Exercise objective: All lines below containing "fired" are to be listed.

.....

-- ==== Sys2Proof/Machine/MemSync.lean ====
section
/-!
DEFINITION. Fences, buffers and `publish`, monitors, tier moves and `lastuse`: opcodes 0xB9 to 0xBF and their device steps
(R199 to R212, R243, R244, R261, R262, R416 to R424).
-/
namespace Sys2Proof.Machine

/-! ### Asynchronous operations (R209) -/

/-- The destination scope of an engine write at a virtual address (R209), by the address of its first byte; in control space it is pod, also
where the frames are homed at this package (DESIGN CHOICE, log entry 152). -/
def State.destScope (s : State) (cx core va : Nat) : Nat :=
  match spaceOf s.fab va with
  | some (.own o) =>
    if !inHbm o then 4
    else match s.walk cx va with
      | .ok l => if homeDie (s.physBy cx va l.pte l.psize true) = core / 256 then 3 else 4
      | .error _ => 4
  | _ => 5

/-- The destination scope of a copy. -/
def State.copyScope (s : State) (c : CopyOp) : Nat :=
  let core := s.coreOf c.ag
  match c.dst with
  | .buffer b off => s.destScope (s.cxOf c.ag) core (b.view + off)
  | .window to_ _ _ => if to_ = core then 1 else 2
  | .multi _ _ => 2

/-- The scopes of an agent's asynchronous operations that are not complete (R209). A group-wide `rcomb` belongs to every strand
of its group (DEDUCED); a gather tile has the scope of `tready`, pod (DESIGN CHOICE, log entry 152). -/
def State.asyncScopes (s : State) (ag : Agent) : List Nat :=
  let core := s.coreOf ag
  (s.copies.filterMap fun c => if c.ag == ag then some (s.copyScope c) else none)
    ++ (s.drains.filterMap fun d => if Agent.ctl d.wg == ag then some (match d.kind with | .entry _ => 5 | _ => 1) else none)
    ++ (s.arrivals.filterMap fun a => if a.ag == some ag then some 2 else none)
    ++ (s.tiers.filterMap fun t => if t.ag == ag then some (s.destScope (s.cxOf ag) core t.dst) else none)
    ++ (s.ratoms.filterMap fun r => if r.ag == ag then some (if bits r.addr 61 48 = s.fab.rank then 4 else 5) else none)
    ++ (s.rounds.flatMap fun o => o.packets.filterMap fun p => if sameGroup p.ag ag then some 3 else none)
    ++ (s.tiles.filterMap fun (_, t) => if t.issuer == some ag && t.st == .fired then some 5 else none)

/-- Scope codes, with lane acting as core (R24, R210). -/
def scopeCode : Scope → Nat
  | .lane => 1
  | .core => 1
  | .quad => 2
  | .die => 3
  | .pkg => 4
  | .pod => 5

/-- The oldest failed remote atomic of a lane that a fence of a scope reports (R262, R418). -/
def State.failOf (s : State) (ag : Agent) (sc l : Nat) : Option RatomFail :=
  s.ratomFails.find? fun f => f.ag == ag && f.lane == l && decide ((if f.pod then 5 else 4) ≤ sc)

/-- The failures that a fence reports are no longer pending. -/
def State.dropFails (s : State) (fs : List RatomFail) : State :=
  fs.foldl (fun s f => { s with ratomFails := s.ratomFails.erase f }) s

/-- The logical time of the completions that a fence of a scope covers (R210). -/
def Strand.doneTime (u : Strand) (sc : Nat) : W64 := u.doneAt.foldl (fun t x => if x.1 ≤ sc then umax64 t x.2 else t) 0

/-- A fence ends: the issuer's later accesses follow the completed asynchronous operations that it covers (R210, R211), and each active lane
raises the oldest pending cause that it covers (R418). -/
def State.fenceEnd (s : State) (e : Env) (sc : Nat) : State :=
  let fs := (lanesOf e.act).filterMap fun l => s.failOf e.ag sc l
  let outs := (lanesOf e.act).map fun l => match s.failOf e.ag sc l with
    | some f => LaneOut.bad l f.cause (BitVec.ofNat 64 f.addr) 1
    | none => .ok l [] 0
  ((s.raisePts e.unit (e.u.doneTime sc)).dropFails fs).finish e outs

/-- How many of an agent's asynchronous operations of a scope are not complete. -/
def State.asyncOpen (s : State) (ag : Agent) (sc : Nat) : Nat := ((s.asyncScopes ag).filter (· == sc)).length

/-- The completions of an agent's asynchronous operations in a step are noted for its fences, each at a time at or after every event so far (R210;
DESIGN CHOICE, log entry 114). -/
def State.noteDone (s old : State) (ag : Agent) : State :=
  [1, 2, 3, 4, 5].foldl (fun s sc =>
    if s.asyncOpen ag sc < old.asyncOpen ag sc then s.modUnit ag fun u => { u with doneAt := tabSet u.doneAt sc s.devNow } else s) s

/-- `fence.sc` (R210, R417, R418): it waits for the issuer's operations whose scope it covers (DESIGN CHOICE: R417 leaves open
whether a fence waits). -/
def execFence (gd : Guard) (sc : Scope) (s : State) : Out :=
  s.word (.fence gd sc) fun e s =>
    if e.act = 0 then .next (s.finish e [])
    else if (s.asyncScopes e.ag).any fun x => decide (x ≤ scopeCode sc) then .next s.tick
    else .next (s.fenceEnd e (scopeCode sc))

/-- `fence.tc` (R211, R417, R418). -/
def execFenceTc (gd : Guard) (s : State) : Out :=
  s.word (.fenceTc gd) fun e s =>
    if e.act = 0 then .next (s.finish e [])
    else s.afterStores e fun s =>
      if !(s.asyncScopes e.ag).isEmpty || s.homes.any (fun h => h.ag == some e.ag) then .next s.tick
      else .next (s.fenceEnd e 5)

/-! ### Remote atomics at their target (R212, R261, R262) -/

/-- The page of a leaf is Resident, Leased or Replicated (R261). -/
def State.pageHere (s : State) (cx va : Nat) (l : Leaf) : Bool := let st := s.pageState cx va l; st == 2 || st == 3 || st == 4

/-- A page of the own tensor table admits a remote atomic (R261): its physical address, or PERMISSION. -/
def State.ratomPage (s : State) (cx va : Nat) : Option Nat :=
  if (s.ctx cx).st == .free || (s.ctx cx).st == .building then none
  else match s.walk cx va with
    | .ok l =>
      if pteWr l.pte && s.pageHere cx va l then some (s.physBy cx va l.pte l.psize false) else none
    | .error _ => none

/-- `s` with remote atomic `id` changed. -/
def State.modRatom (s : State) (id : Nat) (f : RatomOp → RatomOp) : State :=
  { s with ratoms := s.ratoms.map fun r => if r.id == id then f r else r }

/-- A remote atomic on this package waits: its segment is not Active (R241), or an update of a Replicated page is pending on its line
(R215). -/
def State.ratomWaits (s : State) (cx va a : Nat) : Bool := !s.segReady a || (s.replicated cx va && !(s.repsOn (lineOf a) 64).isEmpty)

/-- A remote atomic is applied at this package, for a context and an issuing agent or another package (R212, R241, R248): the old value, or
the cause of its failure; none while it waits. It is by another filler than any core (R192), at a point after every event so far. -/
def State.ratomAt (s : State) (cx : Nat) (ag : Option Agent) (va : Nat) (w64 : Bool) (op : AtomOp) (val : W64) : Option (W64 ⊕ Cause) × State :=
  let n := if w64 then 8 else 4
  let s := (s.translate [] devUnit cx va).2
  match s.ratomPage cx va with
  | none => (some (.inr .permission), s)
  | some a =>
    if s.ratomWaits cx va a then (none, s.wakeFor cx a)
    else if !s.bytesGood cx a n then (some (.inr .integrity), s)
    else
      let old := leNat (memRead s.mem a n)
      let new := leBytes n (atomNew op w64 old val.toNat)
      let s := s.devTick
      (some (.inl (BitVec.ofNat 64 old)),
        if s.replicated cx va then s.repUpdate ag cx devUnit va a new true s.clk none else s.storePhysBytes cx devUnit a new true)

/-- The remote atomic is applied at this package. -/
def State.ratomHere (s : State) (r : RatomOp) : State :=
  match s.ratomAt (s.cxOf r.ag) (some r.ag) r.addr r.w64 r.op r.val with
  | (none, s) => s
  | (some x, s) => s.modRatom r.id fun r => { r with applied := some x }

/-- The remote atomic is applied at another package: what it finds there is free, a failure included. -/
def State.ratomThere (s : State) (r : RatomOp) : State :=
  let (c, s) := s.free
  let (v, s) := s.free
  let x : W64 ⊕ Cause :=
    if c = 0 then .inr .permission else if c = 1 then .inr .integrity else .inl (if r.w64 then v else (lo32 v).setWidth 64)
  s.modRatom r.id fun r => { r with applied := some x }

/-- RATOM_APPLY (R212): those of one issuer to one 8-byte location are applied in issue order. -/
def execRatomApply (id : Nat) (s : State) : Out :=
  match s.ratoms.find? fun r => r.id == id with
  | none => s.noEvent
  | some r =>
    if r.applied.isSome || s.ratoms.any (fun x => x.ag == r.ag && x.id < id && x.addr / 8 == r.addr / 8 && x.applied.isNone) then
      s.noEvent
    else if bits r.addr 61 48 = s.fab.rank then .next (s.ratomHere r)
    else if bitAt s.fab.lostmap.toNat (bits r.addr 61 48) then .next (s.modRatom id fun r => { r with applied := some (.inr .peerLost) })
    else .next (s.ratomThere r)

/-- A register result's value becomes known. -/
def RegWrite.fill (v : W64) (w64 : Bool) (k : Nat) : RegWrite → RegWrite
  | .vreg n l _ => .vreg n l (if w64 && k == 1 then hi32 v else lo32 v)
  | .greg n _ => .greg n (if w64 && k == 1 then hi32 v else lo32 v)
  | .creg n _ => .creg n v

/-- A lane of an agent is live. -/
def State.laneLive (s : State) (ag : Agent) (l : Nat) : Bool := ((s.unit? ag).map fun u => (u.lane l).live).getD false

/-- A latch that a remote atomic's result belongs in takes it. -/
def lateAt (owed : List (Option Nat)) (id : Nat) (v : W64) (k : Nat) (x : W64) : W64 := if nth owed k none == some id then v else x

/-- The result of remote atomic `id` reaches the latch that holds its place, and its image at a trap (R324, R48). -/
def Lane.lateLat (l : Lane) (id : Nat) (v : W64) : Lane :=
  let f := lateAt l.owed id v
  let g := lateAt l.towed id v
  { l with lat0 := f 0 l.lat0, lat1 := f 1 l.lat1, lat2 := f 2 l.lat2, lat3 := f 3 l.lat3
           tlat0 := g 0 l.tlat0, tlat1 := g 1 l.tlat1, tlat2 := g 2 l.tlat2, tlat3 := g 3 l.tlat3 }

/-- RATOM_COMPLETE (R262): the old value, or zero on a failure, becomes the outstanding result, and comes to the latch that holds its place
(R324); the cause waits for a fence, or goes to the kernel's completion record when the lane has exited. -/
def execRatomComplete (id : Nat) (s : State) : Out :=
  match s.ratoms.find? fun r => r.id == id with
  | none => s.noEvent
  | some r =>
    match r.applied with
    | none => s.noEvent
    | some x =>
      let v : W64 := match x with | .inl v => v | .inr _ => 0
      let s : State := { s with
        ratoms := s.ratoms.filter fun x => x.id != id
        pend := s.pend.map fun p => if p.id == r.pend then { p with ready := true, writes := p.writes.mapIdx fun k w => w.fill v r.w64 k } else p }
      let s := (s.modUnit r.ag fun u => { u with lanes := modAt u.lanes r.lane fun l => l.lateLat id v }).served (s.coreOf r.ag) r.due
      match x with
      | .inl _ => .next s
      | .inr c =>
        if s.laneLive r.ag r.lane then
          .next { s with ratomFails := s.ratomFails ++ [⟨r.ag, r.lane, r.addr, c, bits r.addr 61 48 != s.fab.rank⟩] }
        else .next (s.modKernel r.kernel fun k => { k with late := some (k.late.getD c) })

/-! ### Buffers and `publish` (R199 to R205, R419) -/

/-- Two byte ranges overlap. -/
def overlaps (a n b m : Nat) : Bool := decide (a < b + m) && decide (b < a + n)

/-- The engine writes into a buffer that have been accepted at this package and have not completed (R201, R202). A collective
is named by 2^64 and its entry's number, a checkpoint copy by 2^65 and its buffer. -/
def State.engineWrites (s : State) (cx view len : Nat) : List Nat :=
  (s.copies.filterMap fun c => match c.dst with
    | .buffer b off => if s.cxOf c.ag == cx && overlaps (b.view + off) (b.len - off) view len then some c.id else none
    | _ => none)
    ++ (s.tiers.filterMap fun t => if s.cxOf t.ag == cx && overlaps t.dst t.len view len then some t.id else none)
    ++ (s.inWrites.filterMap fun w => if w.cx == cx && overlaps (s.ownVa w.ofs) w.data.length view len then some w.id else none)
    ++ (s.tiles.filterMap fun (key, t) =>
      if t.st == .fired && t.cx == cx && overlaps (s.ownVa t.roff) (1024 * tileElem t.fmt * (if t.op ≤ 3 then 1 else t.rcnt)) view len then
        some (2^64 + key) else none)

/-- Engine write `id` has not completed. -/
def State.writeOpen (s : State) (id : Nat) : Bool :=
  (s.copies.any fun c => c.id == id) || (s.tiers.any fun t => t.id == id) || (s.inWrites.any fun w => w.id == id)
    || (s.tiles.any fun (key, t) => 2^64 + key == id && t.st == .fired)
    || (s.ckpts.any fun c => 2^65 + 4096 * c.cx + c.handle == id)

/-- A checkpoint copy of the buffer is outstanding (R59). -/
def State.ckptOn (s : State) (cx view : Nat) : Bool := s.ckpts.any fun c => c.cx == cx && c.buf.view == view

/-- The front and the shadow of a buffer change places (R202, R222), and monitors on its lines see it (R421). -/
def State.swapFront (s : State) (cx view len : Nat) : State :=
  let ps := s.rangeLeaves cx view len
  let fire := fun (s : State) => ps.foldl (fun s (va, r) => match r with
    | .ok l => s.fireMonitors (s.physBy cx (l.base va) l.pte l.psize false) (min l.span l.psize)
    | .error _ => s) s
  -- both frames change for every observer at this point: it is above the lease of every copy of their lines
  let s := ps.foldl (fun s (va, r) => match r with
    | .ok l =>
      let n := min l.span l.psize
      -- the swap is by another filler of the page than any core (R192)
      ((s.classify cx va devUnit l).homeWrites (s.physBy cx (l.base va) l.pte l.psize false) n).homeWrites (s.physBy cx (l.base va) l.pte l.psize true) n
    | .error _ => s) s
  let s := fire s
  let sel := match s.fronts.find? fun f => f.cx == cx && f.view == view with
    | some f => !f.sel
    | none => true
  fire { s with fronts := ⟨cx, view, len, sel⟩ :: s.fronts.filter fun f => !(f.cx == cx && f.view == view) }

/-- GEN and SEL of the buffer record after a publish of the context (R199), which keeps them from then on. -/
def State.writeGen (s : State) (cx h : Nat) (sel : Bool) : State :=
  let a := s.shapeAddr cx h + 0x10
  let old := (tabFind? s.gens (4096 * cx + h)).getD (((s.devRead cx a 8).map leNat).getD 0)
  let new := (old / 2^32 + 1) % 2^32 * 2^32 + flag sel
  ({ s with gens := tabSet s.gens (4096 * cx + h) new } : State).devPut cx a (leBytes 8 new)

/-- GEN and SEL of the records that contexts have published by are as those publishes left them: a software store there is ignored (R6, R199).
Before its first publish a record's are what memory holds (DESIGN CHOICE, log entry 154). -/
def State.genSync (s old : State) : State :=
  if s.mem = old.mem then s
  else s.gens.foldl (fun s g =>
    let cx := g.1 / 4096
    let a := s.shapeAddr cx (g.1 % 4096) + 0x10
    match s.devRead cx (a + 0x68) 8, s.devRead cx a 8 with
    | some k, some bs => if leNat k / 2^56 = 1 ∧ leNat bs ≠ g.2 then s.devPut cx a (leBytes 8 g.2) else s
    | _, _ => s) s

/-- The path of an agent that stalled in a word goes on: lanes in `act` raise `c`, if any, and the others continue. -/
def State.unstall (s : State) (ag : Agent) (act : BitVec 8) (c : Option Cause) (taddr : W64) : State :=
  let p := match s.unit? ag with
    | some u => (match lanesOf u.path with | k :: _ => (u.lane k).pc | [] => u.gave)
    | none => 0
  let s := s.modUnit ag fun u =>
    let u := u.mapLanes (inMask u.path) fun k l =>
      match c, inMask act k with
      | some c, true => l.park c taddr 0
      | _, _ => match u.clause with | some cl => (l.shift 0).goto (cl.next l) | none => l
    { u with stall := none, swash := min 511 (u.swash + 1) }
  s.resettle ag p c.isSome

.....

Answer for the task:
    ++ (s.tiles.filterMap fun (_, t) => if t.issuer == some ag && t.st == .fired then some 5 else none)
      if t.st == .fired && t.cx == cx && overlaps (s.ownVa t.roff) (1024 * tileElem t.fmt * (if t.op ≤ 3 then 1 else t.rcnt)) view len then
    || (s.tiles.any fun (key, t) => 2^64 + key == id && t.st == .fired)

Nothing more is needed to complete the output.